I _really _wanted a cloak, I'm sorry :blushed:

Count me in for coffee though.


----------



## Synched (Dec 19, 2012)

I prefer a cloak over coffee any day, but for now, coffeeeeeee!


----------



## Trinidad (Apr 16, 2010)

Is the supply for personal use or can I sell it?


----------



## Bricolage (Jul 29, 2012)

I would ask for coffee then sell the coffee muhahahaha. :tongue:

Would it be shit Folgers coffee? Maybe the apple juice actually.


----------



## Synched (Dec 19, 2012)

I really hope it's the best coffee ever, regardless of which one you prefer. And, since there are so many different ways to make coffee, the wizardy magic person better have some coffee-making skills!


----------



## phony (Nov 28, 2012)

You can't sell it GOSH what do you think this is, kindergarten?! >:l

And stop picking wrong answers guys... Apple Juice ftw B)


----------



## Bricolage (Jul 29, 2012)

phony said:


> *You can't sell it GOSH what do you think this is, kindergarten?! >:l*
> 
> And stop picking wrong answers guys... Apple Juice ftw B)


Or Starbucks. :laughing:


----------



## phony (Nov 28, 2012)

unctuousbutler said:


> Or Starbucks. :laughing:


but... but starbucks is a myth


----------



## Bricolage (Jul 29, 2012)

phony said:


> but... but starbucks is a myth


That's true. It's a myth I should have purchased stock from years ago haha.


----------



## phony (Nov 28, 2012)

unctuousbutler said:


> That's true. It's a myth I should have purchased stock from years ago haha.



your avatar... *hug*


----------



## SoulScream (Sep 17, 2012)

Coffee is one of the things that keep me sane.


----------



## suicidal_orange (May 6, 2010)

Trying to get the cloak would be tempting but what if they materialised the coffee in a huge cup around me - I'd be boiled in a foul smelling liquid! :shocked:

I'll just take the apple juice thanks.


----------



## TheProcrastinatingMaster (Jun 4, 2012)
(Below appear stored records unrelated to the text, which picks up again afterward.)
-- ==== Sys2Proof/Laws/Ops.lean ====
section
/-! SUPPORT. What the shared operations do: writing a register field, raising an event bit, counting an occurrence at a source, and the
press of one word. -/

namespace Sys2Proof

/-! ### Bits of a word -/

theorem bitMask_getLsbD (hi lo i : Nat) (h : lo ≤ hi) (hi32 : hi < 32) : (bitMask hi lo).getLsbD i = (decide (lo ≤ i) && decide (i ≤ hi)) := by
  simp only [bitMask, BitVec.getLsbD_ofNat, Nat.testBit_shiftLeft, Nat.testBit_two_pow_sub_one]
  by_cases h1 : lo ≤ i <;> by_cases h2 : i ≤ hi <;> simp [h1, h2] <;> omega

theorem withBits_getLsbD (w : Word) (hi lo v i : Nat) (h : lo ≤ hi) (hi32 : hi < 32) :
    (withBits w hi lo v).getLsbD i = if lo ≤ i ∧ i ≤ hi then v.testBit (i - lo) else w.getLsbD i := by
  simp only [withBits, BitVec.getLsbD_or, BitVec.getLsbD_and, BitVec.getLsbD_not, bitMask_getLsbD hi lo i h hi32, BitVec.getLsbD_ofNat,
    Nat.testBit_shiftLeft, Nat.testBit_mod_two_pow]
  by_cases h1 : lo ≤ i <;> by_cases h2 : i ≤ hi
  · simp [h1, h2, show i < 32 by omega, show i - lo < hi + 1 - lo by omega]
  · by_cases h3 : i < 32
    · simp [h1, h2, h3, show ¬ i - lo < hi + 1 - lo by omega]
    · simp [h1, h2, h3, BitVec.getLsbD_of_ge w i (Nat.le_of_not_lt h3)]
  · by_cases h3 : i < 32
    · simp [h1, h3]
    · simp [h1, h3, BitVec.getLsbD_of_ge w i (Nat.le_of_not_lt h3)]
  · omega

theorem bitsOf_testBit (w : Word) (hi lo i : Nat) : (bitsOf w hi lo).testBit i = (decide (i < hi + 1 - lo) && w.getLsbD (lo + i)) := by
  simp only [bitsOf, Nat.testBit_mod_two_pow, Nat.testBit_shiftRight]
  rfl

/-- A field reads what was written into it, cut to its width. -/
theorem bitsOf_withBits_same (w : Word) (hi lo v : Nat) (h : lo ≤ hi) (hi32 : hi < 32) :
    bitsOf (withBits w hi lo v) hi lo = v % 2 ^ (hi + 1 - lo) := by
  apply Nat.eq_of_testBit_eq
  intro i
  rw [bitsOf_testBit, withBits_getLsbD _ _ _ _ _ h hi32, Nat.testBit_mod_two_pow]
  by_cases hk : i < hi + 1 - lo
  · simp [hk, show lo ≤ lo + i ∧ lo + i ≤ hi by omega]
  · simp [hk]

/-- Writing a field leaves every other bit of the word. -/
theorem bitsOf_withBits_ne (w : Word) (hi lo v hi' lo' : Nat) (h : lo ≤ hi) (hi32 : hi < 32) (hd : hi < lo' ∨ hi' < lo) :
    bitsOf (withBits w hi lo v) hi' lo' = bitsOf w hi' lo' := by
  apply Nat.eq_of_testBit_eq
  intro i
  rw [bitsOf_testBit, bitsOf_testBit, withBits_getLsbD _ _ _ _ _ h hi32]
  by_cases hk : i < hi' + 1 - lo'
  · rw [if_neg (by omega)]
  · simp [hk]

theorem bitsOf_lt (w : Word) (hi lo : Nat) : bitsOf w hi lo < 2 ^ (hi + 1 - lo) := Nat.mod_lt _ (Nat.two_pow_pos _)

end Sys2Proof

namespace Sys2Proof.Machine

/-! ### Fields -/

/-- The field lies inside a word. -/
def Fld.ok (f : Fld) : Bool := decide (f.lo ≤ f.hi) && decide (f.hi < 32)

theorem Fld.ok_iff {f : Fld} : f.ok = true ↔ f.lo ≤ f.hi ∧ f.hi < 32 := by simp [Fld.ok]

/-- Writing a field and reading it back gives the value, cut to the field's width. -/
theorem State.g_p_same (s : State) (f : Fld) (n i v : Nat) (h : f.ok = true) : (s.p f n i v).g f n i = v % 2 ^ f.width := by
  simp only [State.g, State.wd_p, if_true]
  exact bitsOf_withBits_same _ _ _ _ (Fld.ok_iff.mp h).1 (Fld.ok_iff.mp h).2

/-- Two fields that share no bit. -/
def Fld.apart (f : Fld) (n i : Nat) (x : Fld) (m j : Nat) : Prop := x.addr m j ≠ f.addr n i ∨ f.hi < x.lo ∨ x.hi < f.lo

/-- Writing a field leaves every field that shares no bit with it. -/
theorem State.g_p_ne (s : State) (f : Fld) (n i v : Nat) (x : Fld) (m j : Nat) (h : f.ok = true) (ha : f.apart n i x m j) :
    (s.p f n i v).g x m j = s.g x m j := by
  simp only [State.g, State.wd_p]
  split
  · rename_i he
    rcases ha with ha | ha
    · exact absurd he ha
    · rw [he, bitsOf_withBits_ne _ _ _ _ _ _ (Fld.ok_iff.mp h).1 (Fld.ok_iff.mp h).2 ha]
  · rfl

theorem State.put_eq (s : State) (f : Fld) (n v : Nat) : s.put f n v = s.p f n 0 v := rfl
theorem State.bump_eq (s : State) (f : Fld) (n i k : Nat) : s.bump f n i k = s.p f n i (min (s.g f n i + k) (2 ^ f.width - 1)) := rfl

theorem State.g_put_same (s : State) (f : Fld) (n v : Nat) (h : f.ok = true) : (s.put f n v).g f n 0 = v % 2 ^ f.width :=
  State.g_p_same s f n 0 v h
theorem State.g_put_ne (s : State) (f : Fld) (n v : Nat) (x : Fld) (m j : Nat) (h : f.ok = true) (ha : f.apart n 0 x m j) :
    (s.put f n v).g x m j = s.g x m j := State.g_p_ne s f n 0 v x m j h ha
theorem State.g_lt (s : State) (f : Fld) (n i : Nat) : s.g f n i < 2 ^ f.width := bitsOf_lt _ _ _

/-- A counter advances and saturates at its all-ones value (R126). -/
theorem State.g_bump_same (s : State) (f : Fld) (n i k : Nat) (h : f.ok = true) :
    (s.bump f n i k).g f n i = min (s.g f n i + k) (2 ^ f.width - 1) := by
  rw [State.bump_eq, State.g_p_same _ _ _ _ _ h]
  exact Nat.mod_eq_of_lt (Nat.lt_of_le_of_lt (Nat.min_le_right _ _) (Nat.sub_lt (Nat.two_pow_pos _) (by decide)))
theorem State.g_bump_ne (s : State) (f : Fld) (n i k : Nat) (x : Fld) (m j : Nat) (h : f.ok = true) (ha : f.apart n i x m j) :
    (s.bump f n i k).g x m j = s.g x m j := State.g_p_ne s f n i _ x m j h ha

/-! ### Occurrences and event bits: only the gatherer moves, and what a WRITE in progress may still clear -/

/-- The same state but for the gatherer and for what the proof of a transaction in progress still covers (R93). -/
def SameButEvg (s t : State) : Prop := ∃ e x, t = { s with evg := e, forme := { s.forme with started := x } }

theorem SameButEvg.refl (s : State) : SameButEvg s s := ⟨s.evg, s.forme.started, rfl⟩
theorem SameButEvg.trans {s t u : State} (h : SameButEvg s t) (k : SameButEvg t u) : SameButEvg s u := by
  obtain ⟨e, x, rfl⟩ := h; obtain ⟨e', x', rfl⟩ := k; exact ⟨e', x', rfl⟩
theorem SameButEvg.of_setSrc (s : State) (i : Nat) (x : Src) : SameButEvg s (s.setSrc i x) := ⟨_, _, rfl⟩
theorem SameButEvg.of_setCoal (s : State) (c : Nat) (x : Coal) : SameButEvg s (s.setCoal c x) := ⟨_, _, rfl⟩
theorem SameButEvg.of_strike (s : State) (a : Nat) (m : Word) : SameButEvg s (s.strike a m) := ⟨_, _, rfl⟩
theorem SameButEvg.of_countAt (s : State) (c : Nat) (b : Bool) : SameButEvg s (s.countAt c b) := ⟨_, _, rfl⟩
theorem SameButEvg.of_makePending (s : State) (i : Nat) : SameButEvg s (s.makePending i) := ⟨_, _, rfl⟩
theorem SameButEvg.foldl {α : Type} (f : State → α → State) (hf : ∀ s a, SameButEvg s (f s a)) (l : List α) (s : State) :
    SameButEvg s (l.foldl f s) := by
  induction l generalizing s with
  | nil => exact .refl s
  | cons a r ih => exact (hf s a).trans (ih _)

theorem SameButEvg.of_fire (s : State) (c : Nat) : SameButEvg s (s.fire c) := by
  unfold State.fire
  exact (SameButEvg.foldl _ (fun s i => .of_setSrc s i _) _ s).trans (.of_setCoal _ _ _)

theorem SameButEvg.of_fireIfCounted (s : State) (c : Nat) : SameButEvg s (s.fireIfCounted c) := by
  unfold State.fireIfCounted; split
  · exact .of_fire s c
  · exact .refl s

theorem SameButEvg.of_occur (s : State) (i : Nat) : SameButEvg s (s.occur i) := by
  unfold State.occur
  simp only []
  split
  · exact .refl s
  · refine (SameButEvg.of_strike s (Page.evg.at_ (0xE0 + i / 32)) (bitMask (i % 32) (i % 32))).trans ?_
    split
    · split
      · exact .of_makePending _ i
      · exact .refl _
    · split
      · split
        · exact (SameButEvg.of_makePending _ i).trans (.of_fire _ _)
        · exact ((SameButEvg.of_setSrc _ i _).trans (.of_countAt _ _ _)).trans (.of_fireIfCounted _ _)
      · exact (SameButEvg.of_countAt _ _ _).trans (.of_fireIfCounted _ _)

theorem SameButEvg.of_afterDone (s : State) (i : Nat) : SameButEvg s (s.afterDone i) := by
  unfold State.afterDone
  simp only []
  split
  · exact (SameButEvg.of_setSrc s i _).trans (.of_occur _ _)
  · exact .of_setSrc s i _

/-- Raising an event bit sets the bit, and beside it only the gatherer moves and what an EV_CLR in progress may still clear. -/
theorem State.raise_eq (s : State) (q : Page) (b : Nat) : SameButEvg (s.setHw q 4 (s.hw q 4 ||| bitMask b b)) (s.raise q b) := by
  unfold State.raise
  simp only []
  refine (SameButEvg.of_strike _ (q.at_ 5) (bitMask b b)).trans ?_
  split
  · exact .refl _
  · exact .of_occur _ _

theorem State.wd_raise (s : State) (q : Page) (b a : Nat) :
    (s.raise q b).wd a = if a = q.at_ 4 then s.hw q 4 ||| bitMask b b else s.wd a := by
  obtain ⟨e, x, he⟩ := State.raise_eq s q b
  rw [he]; exact State.wd_setHw s q 4 _ a

/-- The event bit is set. -/
theorem State.hw_raise_same (s : State) (q : Page) (b : Nat) (h : b < 32) : bitAt ((s.raise q b).hw q 4) b = true := by
  simp only [State.hw, State.wd_raise, if_true, bitAt, BitVec.getLsbD_or, bitMask_getLsbD b b b (Nat.le_refl b) h]
  simp

theorem State.g_raise (s : State) (q : Page) (b : Nat) (x : Fld) (m j : Nat) (h : x.addr m j ≠ q.at_ 4) :
    (s.raise q b).g x m j = s.g x m j := by
  simp only [State.g, State.wd_raise, if_neg h]

@[simp] theorem State.raise_pending (s : State) (q : Page) (b : Nat) : (s.raise q b).pending = s.pending := by
  obtain ⟨e, x, he⟩ := State.raise_eq s q b; rw [he]; rfl
@[simp] theorem State.raise_th8 (s : State) (q : Page) (b : Nat) : (s.raise q b).th8 = s.th8 := by
  obtain ⟨e, x, he⟩ := State.raise_eq s q b; rw [he]; rfl
@[simp] theorem State.raise_freeCtr (s : State) (q : Page) (b : Nat) : (s.raise q b).freeCtr = s.freeCtr := by
  obtain ⟨e, x, he⟩ := State.raise_eq s q b; rw [he]; rfl
@[simp] theorem State.raise_stepNo (s : State) (q : Page) (b : Nat) : (s.raise q b).stepNo = s.stepNo := by
  obtain ⟨e, x, he⟩ := State.raise_eq s q b; rw [he]; rfl
@[simp] theorem State.raise_clock (s : State) (q : Page) (b : Nat) : (s.raise q b).clock = s.clock := by
  obtain ⟨e, x, he⟩ := State.raise_eq s q b; rw [he]; rfl
@[simp] theorem State.raise_image (s : State) (q : Page) (b : Nat) : (s.raise q b).image = s.image := by
  obtain ⟨e, x, he⟩ := State.raise_eq s q b; rw [he]; rfl
@[simp] theorem State.raise_frozen (s : State) (q : Page) (b : Nat) : (s.raise q b).frozen = s.frozen := by
  obtain ⟨e, x, he⟩ := State.raise_eq s q b; rw [he]; rfl
@[simp] theorem State.raise_pwr (s : State) (q : Page) (b : Nat) : (s.raise q b).pwr = s.pwr := by
  obtain ⟨e, x, he⟩ := State.raise_eq s q b; rw [he]; rfl
@[simp] theorem State.raise_log (s : State) (q : Page) (b : Nat) : (s.raise q b).log = s.log := by
  obtain ⟨e, x, he⟩ := State.raise_eq s q b; rw [he]; rfl
@[simp] theorem State.raise_quoins (s : State) (q : Page) (b : Nat) : (s.raise q b).quoins = s.quoins := by
  obtain ⟨e, x, he⟩ := State.raise_eq s q b; rw [he]; rfl
@[simp] theorem State.raise_sess (s : State) (q : Page) (b : Nat) : (s.raise q b).sess = s.sess := by
  obtain ⟨e, x, he⟩ := State.raise_eq s q b; rw [he]; rfl
/-- Of the Forme port, a raise moves only what the transaction in progress may still clear. -/
theorem State.raise_forme (s : State) (q : Page) (b : Nat) : ∃ x, (s.raise q b).forme = { s.forme with started := x } := by
  obtain ⟨e, x, he⟩ := State.raise_eq s q b; exact ⟨x, by rw [he]; rfl⟩
@[simp] theorem State.raise_imp (s : State) (q : Page) (b : Nat) : (s.raise q b).imp = s.imp := by
  obtain ⟨e, x, he⟩ := State.raise_eq s q b; rw [he]; rfl
@[simp] theorem State.raise_grants (s : State) (q : Page) (b : Nat) : (s.raise q b).grants = s.grants := by
  obtain ⟨e, x, he⟩ := State.raise_eq s q b; rw [he]; rfl
@[simp] theorem State.raise_chase (s : State) (q : Page) (b : Nat) : (s.raise q b).chase = s.chase := by
  obtain ⟨e, x, he⟩ := State.raise_eq s q b; rw [he]; rfl
@[simp] theorem State.raise_sb (s : State) (q : Page) (b : Nat) : (s.raise q b).sb = s.sb := by
  obtain ⟨e, x, he⟩ := State.raise_eq s q b; rw [he]; rfl
@[simp] theorem State.raise_fix (s : State) (q : Page) (b : Nat) : (s.raise q b).fix = s.fix := by
  obtain ⟨e, x, he⟩ := State.raise_eq s q b; rw [he]; rfl
@[simp] theorem State.raise_ru (s : State) (q : Page) (b : Nat) : (s.raise q b).ru = s.ru := by
  obtain ⟨e, x, he⟩ := State.raise_eq s q b; rw [he]; rfl
@[simp] theorem State.raise_ptpA (s : State) (q : Page) (b : Nat) : (s.raise q b).ptpA = s.ptpA := by
  obtain ⟨e, x, he⟩ := State.raise_eq s q b; rw [he]; rfl
@[simp] theorem State.raise_ptpB (s : State) (q : Page) (b : Nat) : (s.raise q b).ptpB = s.ptpB := by
  obtain ⟨e, x, he⟩ := State.raise_eq s q b; rw [he]; rfl
@[simp] theorem State.raise_lanes (s : State) (q : Page) (b : Nat) : (s.raise q b).lanes = s.lanes := by
  obtain ⟨e, x, he⟩ := State.raise_eq s q b; rw [he]; rfl
@[simp] theorem State.occur_pending (s : State) (i : Nat) : (s.occur i).pending = s.pending := by
  obtain ⟨e, x, he⟩ := SameButEvg.of_occur s i; rw [he]
@[simp] theorem State.occur_stepNo (s : State) (i : Nat) : (s.occur i).stepNo = s.stepNo := by
  obtain ⟨e, x, he⟩ := SameButEvg.of_occur s i; rw [he]
@[simp] theorem State.occur_clock (s : State) (i : Nat) : (s.occur i).clock = s.clock := by
  obtain ⟨e, x, he⟩ := SameButEvg.of_occur s i; rw [he]
@[simp] theorem State.occur_regs (s : State) (i : Nat) : (s.occur i).regs = s.regs := by
  obtain ⟨e, x, he⟩ := SameButEvg.of_occur s i; rw [he]
@[simp] theorem State.occur_image (s : State) (i : Nat) : (s.occur i).image = s.image := by
  obtain ⟨e, x, he⟩ := SameButEvg.of_occur s i; rw [he]
@[simp] theorem State.occur_pwr (s : State) (i : Nat) : (s.occur i).pwr = s.pwr := by
  obtain ⟨e, x, he⟩ := SameButEvg.of_occur s i; rw [he]
@[simp] theorem State.occur_quoins (s : State) (i : Nat) : (s.occur i).quoins = s.quoins := by
  obtain ⟨e, x, he⟩ := SameButEvg.of_occur s i; rw [he]
@[simp] theorem State.occur_sess (s : State) (i : Nat) : (s.occur i).sess = s.sess := by
  obtain ⟨e, x, he⟩ := SameButEvg.of_occur s i; rw [he]
@[simp] theorem State.occur_chase (s : State) (i : Nat) : (s.occur i).chase = s.chase := by
  obtain ⟨e, x, he⟩ := SameButEvg.of_occur s i; rw [he]
@[simp] theorem State.occur_imp (s : State) (i : Nat) : (s.occur i).imp = s.imp := by
  obtain ⟨e, x, he⟩ := SameButEvg.of_occur s i; rw [he]
@[simp] theorem State.occur_lanes (s : State) (i : Nat) : (s.occur i).lanes = s.lanes := by
  obtain ⟨e, x, he⟩ := SameButEvg.of_occur s i; rw [he]
@[simp] theorem State.lane_raise (s : State) (q : Page) (b : Nat) (n : LaneId) : (s.raise q b).lane n = s.lane n := by
  simp only [State.lane, State.raise_lanes]
@[simp] theorem State.session_raise (s : State) (q : Page) (b : Nat) (k : SessId) : (s.raise q b).session k = s.session k := by
  simp only [State.session, State.raise_sess]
Coffee, but only because I despise apple juice


----------



## Kito (Jan 6, 2012)

Both are lovely but a cloak is even better. Especially if it's a long one that blows in the wind and grants me the ability to grow a Dumbledore-style beard when I'm older.


----------



## phony (Nov 28, 2012)

DAMMIT. Who the fu*bleep* voted for neither?! WHO?! COME OUT COME OUT WHEREVER YOU ARE *swings baseball bat*


----------



## Vianna (Jul 28, 2012)

Okay so I rather drink coffe, I love coffe, but I drink like one cap a day+coffe makes you thirsty, so after the coffe I would have to buy watter or juice...I drink like 2litters of water, or juice a day, so if I would really like to save some money, juice would be much better choice.


----------



## tanstaafl28 (Sep 10, 2012)

Coffee with a splash of apple juice sounds like an intriguing combination.


----------



## Planisphere (Apr 24, 2012)

phony said:


> but... but starbucks is a myth


Starbucks is the only real god.

Unless the coffee is a frappe or frappachino, then I'll pass. I'd still have to buy the expensive milk and sugar just to make it worthwhile. I can live without the sugar, but definitely not the milk. And although I'm okay with apple juice, I think I'd prefer either orange juice or green tea.

So I voted neither. Problem, officer?


----------



## phony (Nov 28, 2012)

Guys how do I take the coffee option down so everyone'll vote for apple juice?


----------



## TheProcrastinatingMaster (Jun 4, 2012)

phony said:


> Guys how do I take the coffee option down so everyone'll vote for apple juice?


You CAN'T!!!!
:laughing: Take that apple juice lickers!

Unless you can, in which case this is post is only a joke


----------



## .17485 (Jan 12, 2011)

I like Apple Juice. I have never drank coffee lol


----------